Big Government + Hurricane Katrina = Disaster

Hurricane Katrina hammered and shattered the Gulf coast. Big Government made it worse. A disaster.

If the New Orleans levees and pumps were privately owned, they may have been upgraded and fortified to deal with the city's worsening flood risk.

Instead they are owned, maintained, and funded by the city and other government agencies. In typical Big Government fashion, politicians stumbled and delayed. They left New Orleans residents in harm's way despite clear warnings of danger.

Now the government owned and operated pumps aren't – operating. Private oil companies have hundreds of pumps on platforms in hazardous and unstable seas. The North Sea. Caribbean. Atlantic Ocean. Pacific Ocean. Their privately-owned and operated pumps are working. Pumping billions of gallons of oil every day.

Some claimed that upgrading New Orleans levees and pumps would have cost upwards of $10 billion. But that's an inflated Big Government price. Private enterprise might well do the job better for a fraction of the Big Government estimates.

Consider the high price of NASA's multi-billion dollar space adventures versus the $10 million free-market SpaceShipOne which flew into space on October 4, 2004.

Or consider Seattle's bungled, multi-billion dollar transit projects. Or Boston's Big Dig, which has cost $14.6 billion – so far – for just twelve miles of new roadway. Worse, its two tunnels are so structurally flawed that they sprung hundreds of leaks shortly after opening to traffic. No one knows how much those twelve miles will cost in the end.

Big Government destroys the important influence of free market property insurance. As the Federal Emergency Management Agency (FEMA) grows bigger, and bails out more and more property owners located in dangerous areas, it undermines the incentive to build smart. A free insurance market would deter unsafe and inadequately insured building construction.

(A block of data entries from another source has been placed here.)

-- ==== Sys2Proof/Word.lean ====
section
/-! DEFINITION. The word types of the frame codec: bytes, frames seen as one number, selectors and samples
(00_scope.md rules R7, R9; every one of them unsigned, R11). -/

namespace Sys2Proof

/-- A frame byte, `BYTE_W` = 8 bits (R7, R9). -/
abbrev Byte := BitVec 8

/-- A 3-byte frame as one number F[23:0], byte 0 in F[23:16] (R9). -/
abbrev FrameWord := BitVec 24

/-- The chip's 0-based channel selector, `SEL_W` = 3 bits (R7). -/
abbrev Selector := BitVec 3

/-- A conversion result, `SAMPLE_W` = 12 bits, so 0 to 4095 (R7). -/
abbrev Sample := BitVec 12

end Sys2Proof
end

Big Government prohibitions also encourage unsafe building construction.

Mississippi bans casinos, forcing them offshore. As a result, large casinos in Biloxi were built as floating mammoths along the coast, vulnerable to storm surge. Without the casino "prohibition," they would have been built on solid ground. Many would be built further inland where they would be less vulnerable to hurricane damage. They would be open for business today – rather than reduced to a pile of rubble.

Big Government not only makes hurricanes worse. It wastes even more money attempting to mitigate the damage.

Silly things like price controls under the guise of preventing "gouging" will damage the already reeling economy and discourage free market solutions.

Politicians will spend billions on Big Government Programs for temporary housing that will not be needed. If it quits preempting this market, more free market solutions will be available – at no cost to the taxpayer.

There's already mechanisms in place doing the job. As one example, postings at Craig's List demonstrate how many Americans are generously opening their homes to Katrina's victims.

If someone would just get word to the victims crammed into miserable Big Government-sponsored shelters and stadiums, they could have a comfortable and friendly place to stay while they sort out their lives.

The list of Big Government interventions that undermine personal responsibility, gouge taxpayers, and make disasters worse is long. FEMA. Government ownership of levees, roads, and land. Government-granted utility monopolies. Government-funded stadiums. Building codes. Permitting processes. Price controls. Gambling prohibitions. Homeland "security."

No doubt readers of this column can identify many other ways that Big Government compounds the damage of nature's force.

The cumulative effect of these Big Government Programs is now costing hundreds of lives and tens of billions of dollars.

Perhaps most damaging of all is the myth promoted by politicians and the mainstream media that Big Government is our savior in times of need – rather than the cause of untold death and destruction.